Лицо Михайлова побагровело. Выпуклые глаза со злостью уперлись в собеседника. Он едва сдерживал гнев.
— Хорошо. Итак, я — перестраховщик! — произнес он ледяным голосом. — Хорошо. Что же предлагаете вы?
— Я предлагаю то же, что рекомендуется в подобных случаях по учебникам: обработку раны, широкое раскрытие, иммобилизацию; переливание одногруппной крови, внутривенное введение больших доз противогангренозной сыворотки; максимальный покой, наблюдение и создание наилучших моральных условий больному. И только, если это не поможет, и борьба за ваши же десять шансов будет бесполезной — ампутацию. Но это в самом последнем случае…
Чтобы не выдать волнения, Ветров крепко вцепился в спинку стула.

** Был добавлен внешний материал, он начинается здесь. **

-- ==== Sys2Proof/Laws/Exec.lean ====
section
/-!
SUPPORT. The arm of `exec` for every instruction, one equation each, and the issue behind it.
-/

namespace Sys2Proof.Machine

variable (s : State)
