/-! ## `State.account` -/

@[simp] theorem State.account_now (c g gap : Nat) (mark : Option Bool) : (s.account c g gap mark).now = s.now := rfl
@[simp] theorem State.account_ptpBase (c g gap : Nat) (mark : Option Bool) : (s.account c g gap mark).ptpBase = s.ptpBase := rfl
@[simp] theorem State.account_ptpCycle (c g gap : Nat) (mark : Option Bool) : (s.account c g gap mark).ptpCycle = s.ptpCycle := rfl
@[simp] theorem State.account_ptpLocked (c g gap : Nat) (mark : Option Bool) : (s.account c g gap mark).ptpLocked = s.ptpLocked := rfl
@[simp] theorem State.account_mem (c g gap : Nat) (mark : Option Bool) : (s.account c g gap mark).mem = s.mem := rfl
@[simp] theorem State.account_poison (c g gap : Nat) (mark : Option Bool) : (s.account c g gap mark).poison = s.poison := rfl
@[simp] theorem State.account_scrPoison (c g gap : Nat) (mark : Option Bool) : (s.account c g gap mark).scrPoison = s.scrPoison := rfl
@[simp] theorem State.account_cxl (c g gap : Nat) (mark : Option Bool) : (s.account c g gap mark).cxl = s.cxl := rfl
@[simp] theorem State.account_clusters (c g gap : Nat) (mark : Option Bool) : (s.account c g gap mark).clusters = s.clusters := rfl
@[simp] theorem State.account_dies (c g gap : Nat) (mark : Option Bool) : (s.account c g gap mark).dies = s.dies := rfl
@[simp] theorem State.account_hdies (c g gap : Nat) (mark : Option Bool) : (s.account c g gap mark).hdies = s.hdies := rfl
@[simp] theorem State.account_ctxs (c g gap : Nat) (mark : Option Bool) : (s.account c g gap mark).ctxs = s.ctxs := rfl
@[simp] theorem State.account_teams (c g gap : Nat) (mark : Option Bool) : (s.account c g gap mark).teams = s.teams := rfl
@[simp] theorem State.account_nextTid (c g gap : Nat) (mark : Option Bool) : (s.account c g gap mark).nextTid = s.nextTid := rfl
@[simp] theorem State.account_launches (c g gap : Nat) (mark : Option Bool) : (s.account c g gap mark).launches = s.launches := rfl
@[simp] theorem State.account_nextLid (c g gap : Nat) (mark : Option Bool) : (s.account c g gap mark).nextLid = s.nextLid := rfl
@[simp] theorem State.account_passes (c g gap : Nat) (mark : Option Bool) : (s.account c g gap mark).passes = s.passes := rfl
@[simp] theorem State.account_faults (c g gap : Nat) (mark : Option Bool) : (s.account c g gap mark).faults = s.faults := rfl
@[simp] theorem State.account_nextTok (c g gap : Nat) (mark : Option Bool) : (s.account c g gap mark).nextTok = s.nextTok := rfl
@[simp] theorem State.account_contribs (c g gap : Nat) (mark : Option Bool) : (s.account c g gap mark).contribs = s.contribs := rfl
@[simp] theorem State.account_nextCon (c g gap : Nat) (mark : Option Bool) : (s.account c g gap mark).nextCon = s.nextCon := rfl
@[simp] theorem State.account_flights (c g gap : Nat) (mark : Option Bool) : (s.account c g gap mark).flights = s.flights := rfl
@[simp] theorem State.account_retires (c g gap : Nat) (mark : Option Bool) : (s.account c g gap mark).retires = s.retires := rfl
@[simp] theorem State.account_tickets (c g gap : Nat) (mark : Option Bool) : (s.account c g gap mark).tickets = s.tickets := rfl
@[simp] theorem State.account_nextOp (c g gap : Nat) (mark : Option Bool) : (s.account c g gap mark).nextOp = s.nextOp := rfl
@[simp] theorem State.account_invals (c g gap : Nat) (mark : Option Bool) : (s.account c g gap mark).invals = s.invals := rfl
@[simp] theorem State.account_remotes (c g gap : Nat) (mark : Option Bool) : (s.account c g gap mark).remotes = s.remotes := rfl
@[simp] theorem State.account_lats (c g gap : Nat) (mark : Option Bool) : (s.account c g gap mark).lats = s.lats := rfl
@[simp] theorem State.account_traces (c g gap : Nat) (mark : Option Bool) : (s.account c g gap mark).traces = s.traces := rfl
@[simp] theorem State.account_csws (c g gap : Nat) (mark : Option Bool) : (s.account c g gap mark).csws = s.csws := rfl
@[simp] theorem State.account_tsWritten (c g gap : Nat) (mark : Option Bool) : (s.account c g gap mark).tsWritten = s.tsWritten := rfl
@[simp] theorem State.account_tsForce (c g gap : Nat) (mark : Option Bool) : (s.account c g gap mark).tsForce = s.tsForce := rfl
@[simp] theorem State.account_idWritten (c g gap : Nat) (mark : Option Bool) : (s.account c g gap mark).idWritten = s.idWritten := rfl
@[simp] theorem State.account_idForce (c g gap : Nat) (mark : Option Bool) : (s.account c g gap mark).idForce = s.idForce := rfl
@[simp] theorem State.account_ownerKey (c g gap : Nat) (mark : Option Bool) : (s.account c g gap mark).ownerKey = s.ownerKey := rfl
@[simp] theorem State.account_heatDrop (c g gap : Nat) (mark : Option Bool) : (s.account c g gap mark).heatDrop = s.heatDrop := rfl
@[simp] theorem State.account_host (c g gap : Nat) (mark : Option Bool) : (s.account c g gap mark).host = s.host := rfl
@[simp] theorem State.account_cur (c g gap : Nat) (mark : Option Bool) : (s.account c g gap mark).cur = s.cur := rfl
@[simp] theorem State.account_inbox (c g gap : Nat) (mark : Option Bool) : (s.account c g gap mark).inbox = s.inbox := rfl
@[simp] theorem State.account_phase (c g gap : Nat) (mark : Option Bool) : (s.account c g gap mark).phase = s.phase := rfl
@[simp] theorem State.account_sched (c g gap : Nat) (mark : Option Bool) : (s.account c g gap mark).sched = s.sched := rfl
@[simp] theorem State.account_fresh (c g gap : Nat) (mark : Option Bool) : (s.account c g gap mark).fresh = s.fresh := rfl
@[simp] theorem State.account_delays (c g gap : Nat) (mark : Option Bool) : (s.account c g gap mark).delays = s.delays := rfl
@[simp] theorem State.account_stays (c g gap : Nat) (mark : Option Bool) : (s.account c g gap mark).stays = s.stays := rfl
@[simp] theorem State.account_past (c g gap : Nat) (mark : Option Bool) : (s.account c g gap mark).past = s.past := rfl
@[simp] theorem State.account_backs (c g gap : Nat) (mark : Option Bool) : (s.account c g gap mark).backs = s.backs := rfl

/-! ## Lookups -/

theorem State.core_setCore (c d : Nat) (C : Core) : (s.setCore c C).core d = if c = d then C else s.core d :=
  tget_tset _ _ _ _ _

theorem State.core_modCore (c d : Nat) (f : Core → Core) :
    (s.modCore c f).core d = if c = d then f (s.core c) else s.core d := tget_tset _ _ _ _ _

theorem State.cluster_modCluster (c d : Nat) (f : Cluster → Cluster) :
    (s.modCluster c f).cluster d = if c = d then f (s.cluster c) else s.cluster d := tget_tset _ _ _ _ _

theorem State.die_modDie (c d : Nat) (f : Die → Die) :
    (s.modDie c f).die d = if c = d then f (s.die c) else s.die d := tget_tset _ _ _ _ _

theorem State.hdie_modHdie (c d : Nat) (f : HDie → HDie) :
    (s.modHdie c f).hdie d = if c = d then f (s.hdie c) else s.hdie d := tget_tset _ _ _ _ _

theorem State.ctx_modCtx (x y : Nat) (f : Ctx → Ctx) :
    (s.modCtx x f).ctx y = if x = y then f (s.ctx x) else s.ctx y := tget_tset _ _ _ _ _

theorem State.teams_modTeam (t u : Nat) (f : Team → Team) :
    tget? (s.modTeam t f).teams u = if t = u then (tget? s.teams u).map f else tget? s.teams u := tget?_tmod _ _ _ _

/-- The group of a group context after one group has changed. -/
theorem State.group?_modGroup (c g d h : Nat) (f : Group → Group) :
    (s.modGroup c g f).group? d h = if c = d ∧ g = h then (s.group? d h).map f else s.group? d h := by
  simp only [State.group?, State.modGroup, State.core_modCore]
  by_cases hc : c = d
  · subst hc
    by_cases hg : g = h
    · subst hg; simp
    · simp [hg, tget?_tmod_of_ne _ f hg]
  · simp [hc]

/-- The group of a group context after one group has been replaced. -/
theorem State.group?_setGroup (c g d h : Nat) (G : Group) :
    (s.setGroup c g G).group? d h = if c = d ∧ g = h then some G else s.group? d h := by
  simp only [State.group?, State.setGroup, State.core_modCore]
  by_cases hc : c = d
  · subst hc
    by_cases hg : g = h
    · subst hg; simp
    · simp [hg, tget?_tset_of_ne _ G hg]
  · simp [hc]

/-- Changing a group leaves the rest of every core. -/
theorem State.core_modGroup_rest (c g d : Nat) (f : Group → Group) :
    { (s.modGroup c g f).core d with groups := (s.core d).groups } = s.core d := by
  simp only [State.modGroup, State.core_modCore]
  split
  · next h => subst h; rfl
  · rfl

end Sys2Proof.Machine
end

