/-- A check of each fibre refuses the instruction for all of them, with one trap (R43 steps 5 and 6). -/
theorem issue_trapped {F : Form} {s : State} {I : Issue} {t : Trap} (run : Issue → State → Result)
    (issuer : s.issuer = some I) (first : I.first = true) (landed : F.blocked I.hv I.G I.lanes I.act = false)
    (batch : F.check I.hv I.G.budget (s.ctx I.x) = none)
    (fibres : ∀ l ∈ I.act, F.checkLane I.hv (s.ctx I.x).scoreboard I.G I.act l = some t) :
    issue F run s = .next ((F.slot s I).finish I F.lat (I.act.map fun l => { lane := l, trap := some t })) := by
  have pre : (I.act.filterMap fun l =>
      (F.checkLane I.hv (s.ctx I.x).scoreboard I.G I.act l).map fun t => ({ lane := l, trap := some t } : LaneOut)) =
      I.act.map fun l => { lane := l, trap := some t } := by
    rw [← List.filterMap_eq_map]
    exact List.filterMap_congr fun l hl => by rw [fibres l hl]; rfl
  have none_left : (I.act.filter fun l => !(I.act.map fun l => ({ lane := l, trap := some t } : LaneOut)).any
      fun o => o.lane == l) = [] := by
    rw [List.filter_eq_nil_iff]
    intro l hl
    simp [hl]
  simp only [issue, issuer, first, landed, Bool.and_false, Bool.false_eq_true, if_false, if_true, batch, pre, none_left,
    List.isEmpty_nil]
  rfl

theorem writesTo_false {fl : List InFlight} {n : Nat} (free : ∀ f ∈ fl, f.ref ≠ .s n) : writesTo fl (.s n) = false := by
  rw [writesTo, List.any_eq_false]
  intro f hf
  have := free f hf
  cases h : f.ref <;> simp_all [RegRef.whole]

theorem writesTo_true {fl : List InFlight} {n : Nat} (busy : ∃ f ∈ fl, f.ref = .s n) : writesTo fl (.s n) = true := by
  obtain ⟨f, hf, h⟩ := busy
  rw [writesTo, List.any_eq_true]
  exact ⟨f, hf, decide_eq_true (by rw [h]; rfl)⟩

/-- The second of two scalar operands is the first hazard when the first has no write in flight (R19). -/
theorem hazard_second {fl : List InFlight} {d a : BitVec 6} (free : ∀ f ∈ fl, f.ref ≠ .s d.toNat)
    (busy : ∃ f ∈ fl, f.ref = .s a.toNat) (l : Nat) (peers : List (RegRef × Nat)) (v : HintView) :
    hazard fl l [os d, os a] peers v = some (256 + a.toNat) := by
  have first := writesTo_false free
  have second := writesTo_true busy
  simp [hazard, os, Opnd.regs, List.range_succ, first, second, Nat.add_comm]

/-- Settles O4: the checks of the batch, the wait for a register and the checks of each fibre come before the effect,
whatever it is. -/
theorem refusedInstructionTraps : Obligations.RefusedInstructionTraps := by
  unfold Obligations.RefusedInstructionTraps
  refine ⟨⟨Form.check_eq, ?_⟩, ?_, ?_, ?_⟩
  · intro i s F I t hF issuer first landed batch
    obtain ⟨run, he⟩ := exec_issue i s F hF
    rw [he]
    exact issue_refused run issuer first landed batch
  · intro i s F I hF issuer first waits
    obtain ⟨run, he⟩ := exec_issue i s F hF
    rw [he]
    exact issue_blocked run issuer first waits
  · intro i s F I hF priv issuer first landed batch outside
    obtain ⟨run, he⟩ := exec_issue i s F hF
    rw [he]
    refine issue_trapped run issuer first landed batch fun l hl => ?_
    rw [Form.checkLane, priv, outside l hl]
    rfl
  · intro s I d a c F hF issuer first landed batch board free busy
    obtain ⟨run, he⟩ := exec_issue _ s F hF
    rw [he]
    cases hF
    refine issue_trapped run issuer first landed batch fun l _ => ?_
    rw [Form.checkLane, board, hazard_second free busy]
    rfl

/-! ## Hint words -/

theorem hint_issuer {s : State} {I : Issue} (issuer : s.issuer = some I) (k p : Nat) :
    hint k p s = .next ((s.account I.core I.g 0 none).modGroup I.core I.g fun G =>
      let H := I.lanes.foldl (fun H l => H.modLane l fun L => { L with pc := I.pc + 4 }) G
      { H with batches := H.batches.modify I.bi fun B =>
          { B with hints := B.hints ++ [{ pc := I.pc, kind := k, payload := p }] } }) := by
  rw [hint, issuer]

/-- Settles O5: every hint word is a hint of its kind. -/
theorem hintsJoinTheRun : Obligations.HintsJoinTheRun := by
  unfold Obligations.HintsJoinTheRun
  intro s I issuer joined
  have joins : ∀ k p, hint k p s = joined k p := hint_issuer issuer
  refine ⟨fun p => joins .., fun g => joins .., fun o p => ?_, fun m => joins .., fun k => joins .., fun m => joins .., joins ..⟩
  rw [append_toNat, Nat.add_comm, Nat.mul_comm]
  exact joins ..

/-! ## Instructions that trap -/

theorem bits_extract (w : BitVec 32) (lo n : Nat) : bits w.toNat lo n = (w.extractLsb' lo n).toNat := by
  rw [BitVec.extractLsb'_toNat, Nat.shiftRight_eq_div_pow]
  rfl

/-- Settles O13: each effect is the trap of every active fibre. -/
theorem trapInstructions : Obligations.TrapInstructions := by
  unfold Obligations.TrapInstructions
  refine ⟨?_, ?_⟩
  · intro i s I F hF ready traps
    refine ⟨fun x hi => ?_, fun k c hi => ?_, fun k c hi => ?_⟩ <;>
    · subst hi
      cases hF
      simp only [exec_ill, exec_trap, exec_bkpt, execIll, execTrap, execBkpt]
      exact issue_ready _ ready
  · intro w s I issuer
    have major : bits w.toNat 26 6 = 0x3F ↔ w.extractLsb' 26 6 = 63 := by
      rw [bits_extract, ← BitVec.toNat_inj]
      rfl
    rw [exec_reservedEncoding, execReservedEncoding]
    refine ⟨fun other => ?_, fun hinted => ?_⟩
    · rw [if_neg (by rw [beq_iff_eq, major]; exact other), issuer, bits_extract]
      rw [bit, BitVec.getLsbD, Nat.testBit_eq_decide_div_mod_eq]
      rfl
    · rw [if_pos (by rw [beq_iff_eq, major]; exact hinted), hint_issuer issuer, bits_extract, bits_extract]

/-! ## ERET -/

/-- The addresses that a transfer may take. -/
theorem targetTrap_isNone (s : State) (core x t : Nat) :
    (s.targetTrap core x t).isNone = (t % 4 == 0 && decide (t < 2 ^ 52) && !s.barred core x t) := by
  unfold State.targetTrap badTarget wellFormedVa
  by_cases align : t % 4 = 0
  · by_cases low : t < 4503599627370496
    · cases s.barred core x t <;> simp [align, low, vaTop]
    · simp [align, low, vaTop]
  · simp [align]
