-- ==== Sys2Proof/Laws/BitField.lean ====
section
/-!
SUPPORT. The bit-field functions of the BitPacker, bit by bit: what a get reads, what a set writes and leaves, and the fits predicates as
inequalities.
-/

namespace Sys2Proof.Machine

theorem fitsUnsigned_iff {v w : Nat} : fitsUnsigned v w = true ↔ 1 ≤ w ∧ v < 2 ^ w := by
  simp [fitsUnsigned]

theorem fitsSigned_iff {v : Int} {w : Nat} : fitsSigned v w = true ↔ 1 ≤ w ∧ -(2 : Int) ^ (w - 1) ≤ v ∧ v < (2 : Int) ^ (w - 1) := by
  simp only [fitsSigned, Bool.and_eq_true, decide_eq_true_eq, and_assoc]
  constructor <;> rintro ⟨a, b, c⟩ <;> exact ⟨a, b, by omega⟩

theorem validField_iff {w l : Nat} : validField w l = true ↔ 1 ≤ w ∧ l + w ≤ 64 := by
  simp [validField]

theorem getUnsigned_lt (word : Word) (w l : Nat) : getUnsigned word w l < 2 ^ w := Nat.mod_lt _ (Nat.two_pow_pos w)

/-- Bit `j` of a field is bit `l + j` of the word (R113). -/
theorem getUnsigned_testBit (word : Word) (w l j : Nat) :
    (getUnsigned word w l).testBit j = (decide (j < w) && word.getLsbD (l + j)) := by
  rw [getUnsigned, Nat.testBit_mod_two_pow, Nat.testBit_div_two_pow, ← BitVec.testBit_toNat, Nat.add_comm]

/-- Ones at bits `l+w-1 .. l` (R115). -/
theorem fieldMask_getLsbD {w l j : Nat} (h : l + w ≤ 64) : (fieldMask w l).getLsbD j = decide (l ≤ j ∧ j < l + w) := by
  rw [fieldMask, BitVec.getLsbD_ofNat, Nat.testBit_mul_two_pow, Nat.testBit_two_pow_sub_one]
  by_cases h1 : l ≤ j <;> by_cases h2 : j < l + w
  · have : j < 64 := by omega
    have : j - l < w := by omega
    simp [*]
  · have : ¬ j - l < w := by omega
    simp [*]
  · simp [*]
  · simp [*]

/-- A set writes the field's bits and leaves every other bit (R115, R116). -/
theorem putField_getLsbD {word : Word} {w l n j : Nat} (h : l + w ≤ 64) (hn : n < 2 ^ w) :
    (putField word w l n).getLsbD j = if l ≤ j ∧ j < l + w then n.testBit (j - l) else word.getLsbD j := by
  rw [putField, BitVec.getLsbD_or, BitVec.getLsbD_and, BitVec.getLsbD_not, fieldMask_getLsbD h, BitVec.getLsbD_ofNat,
    Nat.testBit_mul_two_pow]
  by_cases h1 : l ≤ j <;> by_cases h2 : j < l + w
  · have : j < 64 := by omega
    simp [*]
  · have h3 : n.testBit (j - l) = false := by
      apply Nat.testBit_lt_two_pow
      exact Nat.lt_of_lt_of_le hn (Nat.pow_le_pow_right (by omega) (by omega))
    by_cases h4 : j < 64
    · simp [*]
    · have := word.getLsbD_of_ge j (by omega)
      simp [*]
  · by_cases h4 : j < 64
    · simp [*]
    · omega
  · by_cases h4 : j < 64
    · simp [*]
    · omega

/-- Reading back the field that was set (R117). -/
theorem getUnsigned_putField {word : Word} {w l n : Nat} (h : l + w ≤ 64) (hn : n < 2 ^ w) :
    getUnsigned (putField word w l n) w l = n := by
  apply Nat.eq_of_testBit_eq
  intro j
  rw [getUnsigned_testBit, putField_getLsbD h hn]
  by_cases hj : j < w
  · have h1 : l ≤ l + j ∧ l + j < l + w := by omega
    simp [hj]
  · have : n.testBit j = false := by
      apply Nat.testBit_lt_two_pow
      exact Nat.lt_of_lt_of_le hn (Nat.pow_le_pow_right (by omega) (by omega))
    simp [hj, this]

end Sys2Proof.Machine
end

Пальцы впивались в дерево, и это удерживало его от резкостей, которые захотелось бросить хирургу, не желавшему считаться ни с чем в своей погоне за процентами.
Ветров чувствовал, что вопрос об ампутации для его начальника сделался принципиальным. Но чем больше он разбирал положение больного, тем сильнее убеждался в своей правоте. По крайней мере, немедленное вмешательство было сейчас преждевременным, и это ему становилось все яснее.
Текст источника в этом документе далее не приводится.